See the FastAPI Integration and OpenAPI Integration guides for detailed examples and configuration options.
import httpx
from fastmcp import FastMCP
# From OpenAPI spec
spec = httpx.get("https://api.example.com/openapi.json").json()
mcp = FastMCP.from_openapi(openapi_spec=spec, client=httpx.AsyncClient())
# From FastAPI app
from fastapi import FastAPI
app = FastAPI()
mcp = FastMCP.from_fastapi(app=app)
Servers can be configured using a combination of initialization arguments, global settings, and transport-specific settings.
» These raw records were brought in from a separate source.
-- ==== Sys2Proof/Machine/Records.lean ====
section
/-! DEFINITION. The records the part writes into Exchange Memory: their layouts and encodings (11 sections 11.1 to
11.5, R207, R212). -/

namespace Sys2Proof.Machine

/-! ### Encodings -/

/-- A flag as a byte. -/
def codeFlag (b : Bool) : Nat := if b then 1 else 0

/-- Lane state codes (11 section 11.4). -/
def LaneState.code : LaneState → Nat
  | .idle => 0
  | .binding => 1
  | .priming => 2
  | .playing => 3
  | .underrun => 4
  | .paused => 5
  | .held => 6
  | .starved => 7
  | .stopping => 8

/-- Underrun cause codes. -/
def codeCause : Option UnderrunCause → Nat
  | none => 0
  | some .transport => 1
  | some .mechanism => 2
  | some .read => 3

/-- Walk modes: 0 ONCE, 1 CYCLE (11 section 11.2). -/
def WalkMode.code : WalkMode → Nat
  | .once => 0
  | .cycle => 1

/-- Work mode codes. -/
def WorkMode.code : WorkMode → Nat
  | .none => 0
  | .fill => 1
  | .repair => 2
  | .rest => 3

/-- Rest reason codes; none outside REST (R101). -/
def codeRest (r : Scheduler) : Nat :=
  match r.mode, r.rest with
  | .rest, some .windowFull => 1
  | .rest, some .cueEnd => 2
  | .rest, some .mapFull => 3
  | .rest, some .quiet => 4
  | .rest, some .heldByLane => 5
  | .rest, some .mechanism => 6
  | _, _ => 0

/-- Check state codes. -/
def CheckState.code : CheckState → Nat
  | .none => 0
  | .waiting => 1
  | .awaiting => 2
  | .matched => 3
  | .noAnchor => 4

/-- Condition codes. -/
def Condition.code : Condition → Nat
  | .good => 1
  | .weak => 2
  | .settled => 3
  | .hole => 4
  | .lost => 5

/-- Loss cause codes. -/
def LossCause.code : LossCause → Nat
  | .lost => 0
  | .gap => 1
  | .storeFault => 2

/-- Cue outcome codes (11 section 11.3). -/
def CueOutcome.code : CueOutcome → Nat
  | .completed => 1
  | .completedWithLoss => 2
  | .cutByHost => 3
  | .discAbsent => 4
  | .discChanged => 5
  | .discBusy => 6
  | .badCue => 7
  | .loaderFailed => 8

/-- Transport state codes (11 section 11.5). -/
def TlcState.code : TlcState → Nat
  | .offline => 0
  | .starting => 1
  | .empty => 2
  | .toc => 3
  | .ready => 4
  | .seeking => 5
  | .reading => 6
  | .mechHeld => 7

/-- Spindle codes. -/
def Spindle.code : Spindle → Nat
  | .unknown => 0
  | .stopped => 1
  | .spinning => 2

/-- Disc codes. -/
def Disc.code : Disc → Nat
  | .unknown => 0
  | .absent => 1
  | .present => 2

/-- Seek failure codes. -/
def codeFailure : Option SeekReason → Nat
  | none => 0
  | some .noFocus => 1
  | some .outOfRange => 2

/-- Loader state codes. -/
def LoaderState.code : LoaderState → Nat
  | .idle => 0
  | .homing => 1
  | .moving => 2
  | .settling => 3
  | .stopped => 4
  | .recovering => 5
  | .faulted => 6

/-- Stage codes. -/
def codeStage : Option Stage → Nat
  | none => 0
  | some .take => 1
  | some .carry => 2
  | some .place => 3
  | some .sense => 4

/-- Loader outcome codes. -/
def LoaderOutcome.code : LoaderOutcome → Nat
  | .done => 1
  | .noDisc => 2
  | .noRoom => 3
  | .discBusy => 4
  | .jammed => 5
  | .interrupted => 6
  | .withdrawn => 7

/-- Occupancy codes. -/
def Occupancy.code : Occupancy → Nat
  | .unknown => 0
  | .no => 1
  | .yes => 2

/-- Request kind codes. -/
def LoaderRequest.kind : LoaderRequest → Nat
  | .bind _ _ _ => 1
  | .eject _ => 2
  | .insert _ => 3
  | .rescan => 4

/-- A request's argument: a slot for BIND and INSERT, a location number for EJECT, and 0 for RESCAN, which has none
(log 46). -/
def LoaderRequest.argument : LoaderRequest → Nat
  | .bind _ slot _ => slot
  | .eject location => location
  | .insert slot => slot
  | .rescan => 0

/-- A request's lane byte in the loader record: 0 A, 1 B for a BIND (11 section 11.5). For an EJECT, an INSERT and a RESCAN,
whose lane byte the spec does not give, it is 0, which also reads as A: the model's choice (log 46). -/
def LoaderRequest.laneByte : LoaderRequest → Nat
  | .bind .b _ _ => 1
  | .bind .a _ _ => 0
  | .eject _ => 0
  | .insert _ => 0
  | .rescan => 0

/-- A request's tag byte in the loader record: a BIND's tag (R194). For an EJECT, an INSERT and a RESCAN, whose tag byte the
spec does not give, it is 0, the model's choice (log 46). -/
def LoaderRequest.tagByte : LoaderRequest → Nat
  | .bind _ _ tag => tag.toNat
  | .eject _ => 0
  | .insert _ => 0
  | .rescan => 0

/-- A word of a number. -/
def wordOf (n : Nat) : Word := BitVec.ofNat 32 n

/-- A list of words brought to a length with zero words: in a lane status, transport, loader or TOC record a word with no
named byte is written as 0 (log 51). -/
def padWords (n : Nat) (l : List Word) : List Word := (l ++ List.replicate n 0).take n

/-! ### Lane status record (11 section 11.4) -/

/-- XM offset of a lane status record. -/
def statusOffset : LaneId → Nat
  | .a => 0x400
  | .b => 0x800

/-- The playout address (R5). -/
def Lane.playoutAddress (x : Lane) : Nat :=
  if x.p = x.f then x.seq.lastAddress else (x.addressIn x.p).getD x.seq.lastAddress

/-- The current cue's index, the walk position when there is no current cue (R171). -/
def Lane.currentIndex (x : Lane) : Nat :=
  match x.seq.current with
  | none => x.seq.position
  | some b =>
    match x.seq.segments.find? (fun g => g.base == b) with
    | some g => g.cue.entry
    | none => x.seq.position

/-- The four words of a segment; the home slot byte of a disc without a home slot is 0 (log 52). -/
def segmentWords (g : Segment) : List Word :=
  [packBytes g.cue.entry (g.disc.getD 0) 0 0, g.base, wordOf g.first, wordOf g.stop]

/-- The four words of a span in the map view (R40). -/
def spanWords (x : Span) : List Word :=
  let r := x.repair.getD { attempts := 0, active := false, aborts := 0 }
  [x.first, wordOf (x.seg.addressOf x.first),
   packBytes (x.count % 256) (x.count / 256) x.cond.code (codeFlag r.active), packBytes r.attempts r.aborts 0 0]

/-- The words of a lane status record. -/
def Lane.statusWords (x : Lane) : List Word :=
  let active := x.activeSpan
  padWords 64
    ([packHalves x.seq.refresh.toNat 0,
      packBytes x.seq.state.code (codeCause x.plu.cause) x.seq.mode.code x.currentIndex,
      packHalves x.seq.lanePasses (x.rsc.mode.code + 256 * codeRest x.rsc),
      x.p, x.f, wordOf x.playoutAddress,
      packHalves x.secureLead x.bufferedLead,
      (match active with
       | some y => y.first
       | none => 0),
      packBytes (BitVec.ofInt 8 x.run.err).toNat (codeFlag x.run.anchored) x.run.check.code (codeFlag active.isSome),
      packHalves x.count.skips x.count.strays, packHalves x.count.overruns x.count.noMatches,
      packHalves x.count.unanchored x.count.slips, packHalves x.count.repaired x.count.muted,
      packHalves x.count.storeFaults (x.seq.segments.length + 256 * x.spans.length),
      wordOf x.count.interpolated, 0] ++
      padWords 16 (x.seq.segments.flatMap segmentWords) ++
      [x.plu.note.first, wordOf x.plu.note.address, packHalves x.plu.note.blocks x.plu.note.overwritten,
       wordOf x.plu.note.muted, packBytes x.plu.note.cause.code 0 0 0]) ++
    padWords 191 (padWords 128 (x.spans.flatMap spanWords)) ++ [packHalves x.seq.refresh.toNat 0]

/-- The lane status record written, its refresh count raised (R171, R207); its fields land by rising address, the model's
choice (log 64). -/
def State.writeStatus (s : State) (l : LaneId) : State :=
  let s := s.updLane l fun x => { x with seq := { x.seq with refresh := x.seq.refresh + 1 } }
  s.setWords (statusOffset l) (s.lane l).statusWords

/-! ### Transport record (11 section 11.5) -/

/-- XM offset of the transport record of a lane's transport. -/
def transportOffset : LaneId → Nat
  | .a => 0x100
  | .b => 0x140

/-- The fields of a transport record between its two refresh counts. -/
def Tlc.fieldWords (t : Tlc) : List Word :=
  let k := t.seek.getD { address := 0, speed := .x1, steady := false }
  padWords 14
    [packBytes t.state.code t.spindle.code t.disc.code (codeFlag t.loaderHold), wordOf k.address,
     packBytes k.speed.code (codeFlag k.steady) (codeFailure t.lastFailure) t.violation, t.fingerprint,
     packHalves t.count.checkErrors t.count.strays, packHalves t.count.seeks t.count.halts,
     packHalves t.count.seekTimeouts t.count.seekFailures, packHalves t.count.stalls t.count.tocTimeouts,
     packHalves t.count.invalidTocs t.count.badEvents, packHalves t.count.faults t.count.offlines]

/-- The words of a transport record. -/
def Tlc.recordWords (t : Tlc) : List Word :=
  [packHalves t.refresh.toNat 0] ++ t.fieldWords ++ [packHalves t.refresh.toNat 0]

/-- The transport record of a lane's transport written, its refresh count raised (R147, R207); its fields land by rising
address, the model's choice (log 64). -/
def State.writeTransport (s : State) (l : LaneId) : State :=
  let s := s.updTlc l fun t => { t with refresh := t.refresh + 1 }
  s.setWords (transportOffset l) (s.tlc l).recordWords

/-! ### Loader record (11 section 11.5) -/

/-- XM offset of the loader record. -/
def loaderOffset : Nat := 0x180

/-- The word of a waiting request: its kind with the due mark, argument, lane, tag. -/
def waitingWord (w : Waiting) : Word :=
  packBytes (w.request.kind + 128 * codeFlag w.due) w.request.argument w.request.laneByte w.request.tagByte

/-- The fields of the loader record between its two refresh counts (R194). -/
def State.loaderFields (s : State) : List Word :=
  let d := s.loader
  padWords 30
    ([packBytes d.state.code (codeFlag d.faultMark) (codeFlag d.mechStopped)
        (codeFlag s.pins.flapClosed + 2 * codeFlag s.pins.supplyGood),
      (match d.current with
       | none => 0
       | some c => packBytes c.request.kind c.request.argument c.request.laneByte c.request.tagByte),
      packBytes (match d.current with
        | none => 0
        | some c => c.leg) (codeStage d.stage) d.queue.length 0] ++
     padWords 4 (d.queue.map waitingWord) ++
     [(match d.last with
       | none => 0
       | some o => packBytes o.request.kind o.request.argument o.outcome.code 0),
      packHalves d.count.moves d.count.forced, packHalves d.count.jams d.count.interruptions,
      packHalves d.count.withdrawals d.count.homings])

/-- The words of the loader record. -/
def State.loaderWords (s : State) : List Word :=
  [packHalves s.loader.refresh.toNat 0] ++ s.loaderFields ++ [packHalves s.loader.refresh.toNat 0]

/-- The loader record written, its refresh count raised (R194, R207); its fields land by rising address, the model's choice
(log 64). -/
def State.writeLoader (s : State) : State :=
  let s := s.updLoader fun d => { d with refresh := d.refresh + 1 }
  s.setWords loaderOffset s.loaderWords

/-! ### Slot table and TOC records (R173, R174) -/

/-- XM offset of the slot table entry of a location. -/
def slotOffset (n : Loc) : Nat := 0x200 + 32 * n.val

/-- XM offset of the TOC record of a location. -/
def tocOffset (n : Loc) : Nat := 0x2000 + 512 * n.val

/-- The three words of a slot table entry; without TOC facts their fields are 0 (log 46). The five words after them, with
no named byte, are not written (log 51). -/
def slotWords (e : SlotEntry) : List Word :=
  match e.toc with
  | none => [packBytes e.occupancy.code 0 (e.home.getD 0) 0, 0, 0]
  | some t => [packBytes e.occupancy.code 1 (e.home.getD 0) t.starts.length, t.fingerprint, wordOf t.leadOut]

/-- The 128 words of a TOC record; an empty record is all 0. -/
def tocWords : Option Toc → List Word
  | none => padWords 128 []
  | some t => padWords 128 ([wordOf t.starts.length, wordOf t.leadOut, t.fingerprint] ++ t.starts.map wordOf)

/-- The TOC record of a location written from its entry (R174). -/
def State.writeToc (s : State) (n : Loc) (e : SlotEntry) : State := s.setWords (tocOffset n) (tocWords e.toc)

/-- A location's slot table entry and TOC record replaced, in the table and in XM, with SLOTS_CHANGED (R132, R174, R175).
That the TOC record lands first, then the entry, then the bit is the model's choice (log 54), and that the words of each land
by rising address (log 64). -/
def State.writeSlot (s : State) (n : Loc) (e : SlotEntry) : State :=
  let s := s.updLoader fun d => { d with slots := d.slots.set n.val e }
  ((s.writeToc n e).setWords (slotOffset n) (slotWords e)).setNews .mech slotsChangedBit

/-! ### Cue entries (R150, 11 section 11.3) -/

/-- The result part of an entry written: the words 0x10 to 0x1C first and the first word last (R150, R199). That the result
words land by rising address is the model's choice (log 64). -/
def State.writeResult (s : State) (l : LaneId) (c : TakenCue) (passes : Nat) (o : CueOutcome) (state : Nat) : State :=
  let a := cueOffset l c.entry
  let s := s.setWords (a + 0x10)
    [packHalves passes c.counts.played, packHalves c.counts.muted c.counts.skips, wordOf c.counts.interpolated,
     packHalves c.counts.repaired c.counts.slips]
  s.setWord a (packBytes state o.code (codeFlag c.counts.gapless) 0)

end Sys2Proof.Machine
end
Server-specific settings are passed when creating the FastMCP instance and control server behavior:
from fastmcp import FastMCP
# Configure server-specific settings
mcp = FastMCP(
name="ConfiguredServer",
include_tags={"public", "api"}, # Only expose these tagged components
exclude_tags={"internal", "deprecated"}, # Hide these tagged components
on_duplicate_tools="error", # Handle duplicate registrations
on_duplicate_resources="warn",
on_duplicate_prompts="replace",
include_fastmcp_meta=False, # Disable FastMCP metadata for cleaner integration
)
Global settings affect all FastMCP servers and can be configured via environment variables (prefixed with FASTMCP_) or in a .env file:
import fastmcp
# Access global settings
print(fastmcp.settings.log_level) # Default: "INFO"
print(fastmcp.settings.mask_error_details) # Default: False
print(fastmcp.settings.strict_input_validation) # Default: False
print(fastmcp.settings.include_fastmcp_meta) # Default: True
Common global settings include:
log_level: Logging level ("DEBUG", "INFO", "WARNING", "ERROR", "CRITICAL"), set with FASTMCP_LOG_LEVELmask_error_details: Whether to hide detailed error information from clients, set with FASTMCP_MASK_ERROR_DETAILSstrict_input_validation: Controls tool input validation mode (default: False for flexible coercion), set with FASTMCP_STRICT_INPUT_VALIDATION. See Input Validation Modesinclude_fastmcp_meta: Whether to include FastMCP metadata in component responses (default: True), set with FASTMCP_INCLUDE_FASTMCP_METAenv_file: Path to the environment file to load settings from (default: ".env"), set with FASTMCP_ENV_FILE. Useful when your project uses a .env file with syntax incompatible with python-dotenvTransport settings are provided when running the server and control network behavior:
# Configure transport when running
mcp.run(
transport="http",
host="0.0.0.0", # Bind to all interfaces
port=9000, # Custom port
log_level="DEBUG", # Override global log level
)
# Or for async usage
await mcp.run_async(
transport="http",
host="127.0.0.1",
port=8080,
)
Global FastMCP settings can be configured via environment variables (prefixed with FASTMCP_):
# Configure global FastMCP behavior
export FASTMCP_LOG_LEVEL=DEBUG
export FASTMCP_MASK_ERROR_DETAILS=True
export FASTMCP_STRICT_INPUT_VALIDATION=False
export FASTMCP_INCLUDE_FASTMCP_META=False
By default, FastMCP serializes tool return values to JSON when they need to be converted to text. You can customize this behavior by providing a tool_serializer function when creating your server:
import yaml
from fastmcp import FastMCP
# Define a custom serializer that formats dictionaries as YAML
def yaml_serializer(data):
return yaml.dump(data, sort_keys=False)
# Create a server with the custom serializer
mcp = FastMCP(name="MyServer", tool_serializer=yaml_serializer)
@mcp.tool
def get_config():
"""Returns configuration in YAML format."""
return {"api_key": "abc123", "debug": True, "rate_limit": 100}
The serializer function takes any data object and returns a string representation. This is applied to all non-string return values from your tools. Tools that already return strings bypass the serializer.